Ice fish are highly adapted to cold water, even lacking hemoglobin in their blood. A 92-square mile hatchery was recently found in antarctica

Now Newsweek and other outlets are reporting that the recent discovery of an undersea Antarctic world which could be truly gigantic. At least that is the possibility. Researchers have found huge amounts of phytoplankton and bacteria in unexpected places. It raises the distinct chance that larger more advanced life forms abound too.

Newsweek quoted Christopher Horvat:

“Finding these blooms helps challenge the paradigm that regions under sea ice are devoid of life, and introduces important new questions about the food webs that might lie under the ice in Antarctica,” Christopher Horvat, who led the study, published in the journalĀ Frontiers in Marine Science, toldĀ Newsweek.”We think they could cover up to 5 million square kilometers of the under-ice region in the Southern Ocean.”

n196_w1150
n196_w1150 by BioDivLibrary is licensed under CC-PDM 1.0 Plankton are tiny animals living at the ocean’s surface and are food for much larger creatures,

Horvat was discussing phytoplankton, which is the basis of much sea life. Sharks and whales strain tons of various planktons as a major food source in cold and warm waters. Where there is plankton, the theory is, there will be creatures that eat it.

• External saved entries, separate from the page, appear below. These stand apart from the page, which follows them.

@[simp] theorem setMusicPhase_cfg (ch : Chan) (p : Phase) (s : State) :
    (setMusicPhase ch p s).cfg = s.cfg := rfl
@[simp] theorem setMusicPhase_it (ch : Chan) (p : Phase) (s : State) :
    (setMusicPhase ch p s).it = s.it := rfl
@[simp] theorem setMusicPhase_tt (ch : Chan) (p : Phase) (s : State) :
    (setMusicPhase ch p s).tt = s.tt := rfl
@[simp] theorem setMusicPhase_mt (ch : Chan) (p : Phase) (s : State) :
    (setMusicPhase ch p s).mt = { s.mt with mtPhase := s.mt.mtPhase.set ch p } := rfl
@[simp] theorem setMusicPhase_sfx (ch : Chan) (p : Phase) (s : State) :
    (setMusicPhase ch p s).sfx = s.sfx := rfl
@[simp] theorem setMusicPhase_cursor (ch : Chan) (p : Phase) (s : State) :
    (setMusicPhase ch p s).cursor = s.cursor := rfl
@[simp] theorem setMusicPhase_samples (ch : Chan) (p : Phase) (s : State) :
    (setMusicPhase ch p s).samples = s.samples := rfl
@[simp] theorem setMusicPhase_readData (ch : Chan) (p : Phase) (s : State) :
    (setMusicPhase ch p s).readData = s.readData := rfl
@[simp] theorem setMusicPhase_irqCalls (ch : Chan) (p : Phase) (s : State) :
    (setMusicPhase ch p s).irqCalls = s.irqCalls := rfl
@[simp] theorem setMusicPhase_trace (ch : Chan) (p : Phase) (s : State) :
    (setMusicPhase ch p s).trace = s.trace := rfl
@[simp] theorem setMusicPhase_cfgIn (ch : Chan) (p : Phase) (s : State) :
    (setMusicPhase ch p s).cfgIn = s.cfgIn := rfl
@[simp] theorem setMusicPhase_draws (ch : Chan) (p : Phase) (s : State) :
    (setMusicPhase ch p s).draws = s.draws := rfl
@[simp] theorem setMusicPhase_openReads (ch : Chan) (p : Phase) (s : State) :
    (setMusicPhase ch p s).openReads = s.openReads := rfl

@[simp] theorem setToneControl_cfg (ch : Chan) (d : Byte) (s : State) :
    (setToneControl ch d s).cfg = s.cfg := rfl
@[simp] theorem setToneControl_it (ch : Chan) (d : Byte) (s : State) :
    (setToneControl ch d s).it = s.it := rfl
@[simp] theorem setToneControl_tt (ch : Chan) (d : Byte) (s : State) :
    (setToneControl ch d s).tt = { s.tt with ttCr := s.tt.ttCr.set ch d } := rfl
@[simp] theorem setToneControl_mt (ch : Chan) (d : Byte) (s : State) :
    (setToneControl ch d s).mt = s.mt := rfl
@[simp] theorem setToneControl_sfx (ch : Chan) (d : Byte) (s : State) :
    (setToneControl ch d s).sfx = s.sfx := rfl
@[simp] theorem setToneControl_cursor (ch : Chan) (d : Byte) (s : State) :
    (setToneControl ch d s).cursor = s.cursor := rfl
@[simp] theorem setToneControl_samples (ch : Chan) (d : Byte) (s : State) :
    (setToneControl ch d s).samples = s.samples := rfl
@[simp] theorem setToneControl_readData (ch : Chan) (d : Byte) (s : State) :
    (setToneControl ch d s).readData = s.readData := rfl
@[simp] theorem setToneControl_irqCalls (ch : Chan) (d : Byte) (s : State) :
    (setToneControl ch d s).irqCalls = s.irqCalls := rfl
@[simp] theorem setToneControl_trace (ch : Chan) (d : Byte) (s : State) :
    (setToneControl ch d s).trace = s.trace := rfl
@[simp] theorem setToneControl_cfgIn (ch : Chan) (d : Byte) (s : State) :
    (setToneControl ch d s).cfgIn = s.cfgIn := rfl
@[simp] theorem setToneControl_draws (ch : Chan) (d : Byte) (s : State) :
    (setToneControl ch d s).draws = s.draws := rfl
@[simp] theorem setToneControl_openReads (ch : Chan) (d : Byte) (s : State) :
    (setToneControl ch d s).openReads = s.openReads := rfl

@[simp] theorem latchMsb_cfg (d : Byte) (s : State) :
    (latchMsb d s).cfg = s.cfg := rfl
@[simp] theorem latchMsb_it (d : Byte) (s : State) :
    (latchMsb d s).it = s.it := rfl
@[simp] theorem latchMsb_tt (d : Byte) (s : State) :
    (latchMsb d s).tt = { s.tt with ttMsb := d } := rfl
@[simp] theorem latchMsb_mt (d : Byte) (s : State) :
    (latchMsb d s).mt = s.mt := rfl
@[simp] theorem latchMsb_sfx (d : Byte) (s : State) :
    (latchMsb d s).sfx = s.sfx := rfl
@[simp] theorem latchMsb_cursor (d : Byte) (s : State) :
    (latchMsb d s).cursor = s.cursor := rfl
@[simp] theorem latchMsb_samples (d : Byte) (s : State) :
    (latchMsb d s).samples = s.samples := rfl
@[simp] theorem latchMsb_readData (d : Byte) (s : State) :
    (latchMsb d s).readData = s.readData := rfl
@[simp] theorem latchMsb_irqCalls (d : Byte) (s : State) :
    (latchMsb d s).irqCalls = s.irqCalls := rfl
@[simp] theorem latchMsb_trace (d : Byte) (s : State) :
    (latchMsb d s).trace = s.trace := rfl
@[simp] theorem latchMsb_cfgIn (d : Byte) (s : State) :
    (latchMsb d s).cfgIn = s.cfgIn := rfl
@[simp] theorem latchMsb_draws (d : Byte) (s : State) :
    (latchMsb d s).draws = s.draws := rfl
@[simp] theorem latchMsb_openReads (d : Byte) (s : State) :
    (latchMsb d s).openReads = s.openReads := rfl

@[simp] theorem commitTone_cfg (ch : Chan) (d : Byte) (s : State) :
    (commitTone ch d s).cfg = s.cfg := rfl
@[simp] theorem commitTone_it (ch : Chan) (d : Byte) (s : State) :
    (commitTone ch d s).it = s.it := rfl
@[simp] theorem commitTone_tt (ch : Chan) (d : Byte) (s : State) :
    (commitTone ch d s).tt = { s.tt with ttCount := s.tt.ttCount.set ch (countOf s.tt.ttMsb d), ttStep := s.tt.ttStep.set ch (freqStep s.cfg (countOf s.tt.ttMsb d)) } := rfl
@[simp] theorem commitTone_mt (ch : Chan) (d : Byte) (s : State) :
    (commitTone ch d s).mt = s.mt := rfl
@[simp] theorem commitTone_sfx (ch : Chan) (d : Byte) (s : State) :
    (commitTone ch d s).sfx = s.sfx := rfl
@[simp] theorem commitTone_cursor (ch : Chan) (d : Byte) (s : State) :
    (commitTone ch d s).cursor = s.cursor := rfl
@[simp] theorem commitTone_samples (ch : Chan) (d : Byte) (s : State) :
    (commitTone ch d s).samples = s.samples := rfl
@[simp] theorem commitTone_readData (ch : Chan) (d : Byte) (s : State) :
    (commitTone ch d s).readData = s.readData := rfl
@[simp] theorem commitTone_irqCalls (ch : Chan) (d : Byte) (s : State) :
    (commitTone ch d s).irqCalls = s.irqCalls := rfl
@[simp] theorem commitTone_trace (ch : Chan) (d : Byte) (s : State) :
    (commitTone ch d s).trace = s.trace := rfl
@[simp] theorem commitTone_cfgIn (ch : Chan) (d : Byte) (s : State) :
    (commitTone ch d s).cfgIn = s.cfgIn := rfl
@[simp] theorem commitTone_draws (ch : Chan) (d : Byte) (s : State) :
    (commitTone ch d s).draws = s.draws := rfl
@[simp] theorem commitTone_openReads (ch : Chan) (d : Byte) (s : State) :
    (commitTone ch d s).openReads = s.openReads := rfl

@[simp] theorem musicLow_cfg (ch : Chan) (d : Byte) (s : State) :
    (musicLow ch d s).cfg = s.cfg := rfl
@[simp] theorem musicLow_it (ch : Chan) (d : Byte) (s : State) :
    (musicLow ch d s).it = s.it := rfl
@[simp] theorem musicLow_tt (ch : Chan) (d : Byte) (s : State) :
    (musicLow ch d s).tt = s.tt := rfl
@[simp] theorem musicLow_mt (ch : Chan) (d : Byte) (s : State) :
    (musicLow ch d s).mt = { s.mt with mtLow := s.mt.mtLow.set ch d, mtToggle := s.mt.mtToggle.set ch true } := rfl
@[simp] theorem musicLow_sfx (ch : Chan) (d : Byte) (s : State) :
    (musicLow ch d s).sfx = s.sfx := rfl
@[simp] theorem musicLow_cursor (ch : Chan) (d : Byte) (s : State) :
    (musicLow ch d s).cursor = s.cursor := rfl
@[simp] theorem musicLow_samples (ch : Chan) (d : Byte) (s : State) :
    (musicLow ch d s).samples = s.samples := rfl
@[simp] theorem musicLow_readData (ch : Chan) (d : Byte) (s : State) :
    (musicLow ch d s).readData = s.readData := rfl
@[simp] theorem musicLow_irqCalls (ch : Chan) (d : Byte) (s : State) :
    (musicLow ch d s).irqCalls = s.irqCalls := rfl
@[simp] theorem musicLow_trace (ch : Chan) (d : Byte) (s : State) :
    (musicLow ch d s).trace = s.trace := rfl
@[simp] theorem musicLow_cfgIn (ch : Chan) (d : Byte) (s : State) :
    (musicLow ch d s).cfgIn = s.cfgIn := rfl
@[simp] theorem musicLow_draws (ch : Chan) (d : Byte) (s : State) :
    (musicLow ch d s).draws = s.draws := rfl
@[simp] theorem musicLow_openReads (ch : Chan) (d : Byte) (s : State) :
    (musicLow ch d s).openReads = s.openReads := rfl

@[simp] theorem musicHigh_cfg (ch : Chan) (d : Byte) (s : State) :
    (musicHigh ch d s).cfg = s.cfg := rfl
@[simp] theorem musicHigh_it (ch : Chan) (d : Byte) (s : State) :
    (musicHigh ch d s).it = s.it := rfl
@[simp] theorem musicHigh_tt (ch : Chan) (d : Byte) (s : State) :
    (musicHigh ch d s).tt = s.tt := rfl
@[simp] theorem musicHigh_mt (ch : Chan) (d : Byte) (s : State) :
    (musicHigh ch d s).mt = { s.mt with mtCount := s.mt.mtCount.set ch (countOf d (s.mt.mtLow.get ch)), mtStep := s.mt.mtStep.set ch (freqStep s.cfg (countOf d (s.mt.mtLow.get ch))), mtToggle := s.mt.mtToggle.set ch false } := rfl
@[simp] theorem musicHigh_sfx (ch : Chan) (d : Byte) (s : State) :
    (musicHigh ch d s).sfx = s.sfx := rfl
@[simp] theorem musicHigh_cursor (ch : Chan) (d : Byte) (s : State) :
    (musicHigh ch d s).cursor = s.cursor := rfl
@[simp] theorem musicHigh_samples (ch : Chan) (d : Byte) (s : State) :
    (musicHigh ch d s).samples = s.samples := rfl
@[simp] theorem musicHigh_readData (ch : Chan) (d : Byte) (s : State) :
    (musicHigh ch d s).readData = s.readData := rfl
@[simp] theorem musicHigh_irqCalls (ch : Chan) (d : Byte) (s : State) :
    (musicHigh ch d s).irqCalls = s.irqCalls := rfl
@[simp] theorem musicHigh_trace (ch : Chan) (d : Byte) (s : State) :
    (musicHigh ch d s).trace = s.trace := rfl
@[simp] theorem musicHigh_cfgIn (ch : Chan) (d : Byte) (s : State) :
    (musicHigh ch d s).cfgIn = s.cfgIn := rfl
@[simp] theorem musicHigh_draws (ch : Chan) (d : Byte) (s : State) :
    (musicHigh ch d s).draws = s.draws := rfl
@[simp] theorem musicHigh_openReads (ch : Chan) (d : Byte) (s : State) :
    (musicHigh ch d s).openReads = s.openReads := rfl

@[simp] theorem setSfxControl_cfg (d : Byte) (s : State) :
    (setSfxControl d s).cfg = s.cfg := rfl
@[simp] theorem setSfxControl_it (d : Byte) (s : State) :
    (setSfxControl d s).it = s.it := rfl
@[simp] theorem setSfxControl_tt (d : Byte) (s : State) :
    (setSfxControl d s).tt = s.tt := rfl
@[simp] theorem setSfxControl_mt (d : Byte) (s : State) :
    (setSfxControl d s).mt = s.mt := rfl
@[simp] theorem setSfxControl_sfx (d : Byte) (s : State) :
    (setSfxControl d s).sfx = { s.sfx with sfxControl := d } := rfl
@[simp] theorem setSfxControl_cursor (d : Byte) (s : State) :
    (setSfxControl d s).cursor = s.cursor := rfl
@[simp] theorem setSfxControl_samples (d : Byte) (s : State) :
    (setSfxControl d s).samples = s.samples := rfl
@[simp] theorem setSfxControl_readData (d : Byte) (s : State) :
    (setSfxControl d s).readData = s.readData := rfl
@[simp] theorem setSfxControl_irqCalls (d : Byte) (s : State) :
    (setSfxControl d s).irqCalls = s.irqCalls := rfl
@[simp] theorem setSfxControl_trace (d : Byte) (s : State) :
    (setSfxControl d s).trace = s.trace := rfl
@[simp] theorem setSfxControl_cfgIn (d : Byte) (s : State) :
    (setSfxControl d s).cfgIn = s.cfgIn := rfl
@[simp] theorem setSfxControl_draws (d : Byte) (s : State) :
    (setSfxControl d s).draws = s.draws := rfl
@[simp] theorem setSfxControl_openReads (d : Byte) (s : State) :
    (setSfxControl d s).openReads = s.openReads := rfl

@[simp] theorem setSfxVolume_cfg (ch : Chan) (d : Byte) (s : State) :
    (setSfxVolume ch d s).cfg = s.cfg := rfl
@[simp] theorem setSfxVolume_it (ch : Chan) (d : Byte) (s : State) :
    (setSfxVolume ch d s).it = s.it := rfl
@[simp] theorem setSfxVolume_tt (ch : Chan) (d : Byte) (s : State) :
    (setSfxVolume ch d s).tt = s.tt := rfl
@[simp] theorem setSfxVolume_mt (ch : Chan) (d : Byte) (s : State) :
    (setSfxVolume ch d s).mt = s.mt := rfl
@[simp] theorem setSfxVolume_sfx (ch : Chan) (d : Byte) (s : State) :
    (setSfxVolume ch d s).sfx = { s.sfx with sfxVol := s.sfx.sfxVol.set ch (volumeField s.cfg d) } := rfl
@[simp] theorem setSfxVolume_cursor (ch : Chan) (d : Byte) (s : State) :
    (setSfxVolume ch d s).cursor = s.cursor := rfl
@[simp] theorem setSfxVolume_samples (ch : Chan) (d : Byte) (s : State) :
    (setSfxVolume ch d s).samples = s.samples := rfl
@[simp] theorem setSfxVolume_readData (ch : Chan) (d : Byte) (s : State) :
    (setSfxVolume ch d s).readData = s.readData := rfl
@[simp] theorem setSfxVolume_irqCalls (ch : Chan) (d : Byte) (s : State) :
    (setSfxVolume ch d s).irqCalls = s.irqCalls := rfl
@[simp] theorem setSfxVolume_trace (ch : Chan) (d : Byte) (s : State) :
    (setSfxVolume ch d s).trace = s.trace := rfl
@[simp] theorem setSfxVolume_cfgIn (ch : Chan) (d : Byte) (s : State) :
    (setSfxVolume ch d s).cfgIn = s.cfgIn := rfl
@[simp] theorem setSfxVolume_draws (ch : Chan) (d : Byte) (s : State) :
    (setSfxVolume ch d s).draws = s.draws := rfl
@[simp] theorem setSfxVolume_openReads (ch : Chan) (d : Byte) (s : State) :
    (setSfxVolume ch d s).openReads = s.openReads := rfl

@[simp] theorem busRead_cfg (b : Byte) (s : State) :
    (busRead b s).cfg = s.cfg := rfl
@[simp] theorem busRead_it (b : Byte) (s : State) :
    (busRead b s).it = s.it := rfl
@[simp] theorem busRead_tt (b : Byte) (s : State) :
    (busRead b s).tt = s.tt := rfl
@[simp] theorem busRead_mt (b : Byte) (s : State) :
    (busRead b s).mt = s.mt := rfl
@[simp] theorem busRead_sfx (b : Byte) (s : State) :
    (busRead b s).sfx = s.sfx := rfl
@[simp] theorem busRead_cursor (b : Byte) (s : State) :
    (busRead b s).cursor = s.cursor := rfl
@[simp] theorem busRead_samples (b : Byte) (s : State) :
    (busRead b s).samples = s.samples := rfl
@[simp] theorem busRead_readData (b : Byte) (s : State) :
    (busRead b s).readData = some b := rfl
@[simp] theorem busRead_irqCalls (b : Byte) (s : State) :
    (busRead b s).irqCalls = s.irqCalls := rfl
@[simp] theorem busRead_trace (b : Byte) (s : State) :
    (busRead b s).trace = s.trace := rfl
@[simp] theorem busRead_cfgIn (b : Byte) (s : State) :
    (busRead b s).cfgIn = s.cfgIn := rfl
@[simp] theorem busRead_draws (b : Byte) (s : State) :
    (busRead b s).draws = s.draws := rfl
@[simp] theorem busRead_openReads (b : Byte) (s : State) :
    (busRead b s).openReads = s.openReads := rfl

@[simp] theorem busReadOpen_cfg (b : Byte) (s : State) :
    (busReadOpen b s).cfg = s.cfg := rfl
@[simp] theorem busReadOpen_it (b : Byte) (s : State) :
    (busReadOpen b s).it = s.it := rfl
@[simp] theorem busReadOpen_tt (b : Byte) (s : State) :
    (busReadOpen b s).tt = s.tt := rfl
@[simp] theorem busReadOpen_mt (b : Byte) (s : State) :
    (busReadOpen b s).mt = s.mt := rfl
@[simp] theorem busReadOpen_sfx (b : Byte) (s : State) :
    (busReadOpen b s).sfx = s.sfx := rfl
@[simp] theorem busReadOpen_cursor (b : Byte) (s : State) :
    (busReadOpen b s).cursor = s.cursor := rfl
@[simp] theorem busReadOpen_samples (b : Byte) (s : State) :
    (busReadOpen b s).samples = s.samples := rfl
@[simp] theorem busReadOpen_readData (b : Byte) (s : State) :
    (busReadOpen b s).readData = some b := rfl
@[simp] theorem busReadOpen_irqCalls (b : Byte) (s : State) :
    (busReadOpen b s).irqCalls = s.irqCalls := rfl
@[simp] theorem busReadOpen_trace (b : Byte) (s : State) :
    (busReadOpen b s).trace = s.trace := rfl
@[simp] theorem busReadOpen_cfgIn (b : Byte) (s : State) :
    (busReadOpen b s).cfgIn = s.cfgIn := rfl
@[simp] theorem busReadOpen_draws (b : Byte) (s : State) :
    (busReadOpen b s).draws = s.draws := rfl
@[simp] theorem busReadOpen_openReads (b : Byte) (s : State) :
    (busReadOpen b s).openReads = s.openReads + 1 := rfl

The conditions are extreme and the discovery of life is suprising.

Newsweek quoted Huw Griffiths of the British Antarctic Survey:

“Animals surviving deep under ice shelves need to be adapted to extreme cold, with water temperatures as low as -2.2 degrees Celsius (28 degrees Fahrenheit),” Griffiths said. “They would also need to be adapted to low amounts of food, in a similar way to deep sea creatures. These organisms live hundreds of kilometers from the nearest daylight and sources of fresh phytoplankton.”

He was referring to the fact that life has been found under the floating ice in the southern ocean and deep under the thicker land ice on the Antarctic continent.

Phyto plankton are a plant based form form of plankton and are feeding creatures in the Antarctic, Photo Ecology l=Letters.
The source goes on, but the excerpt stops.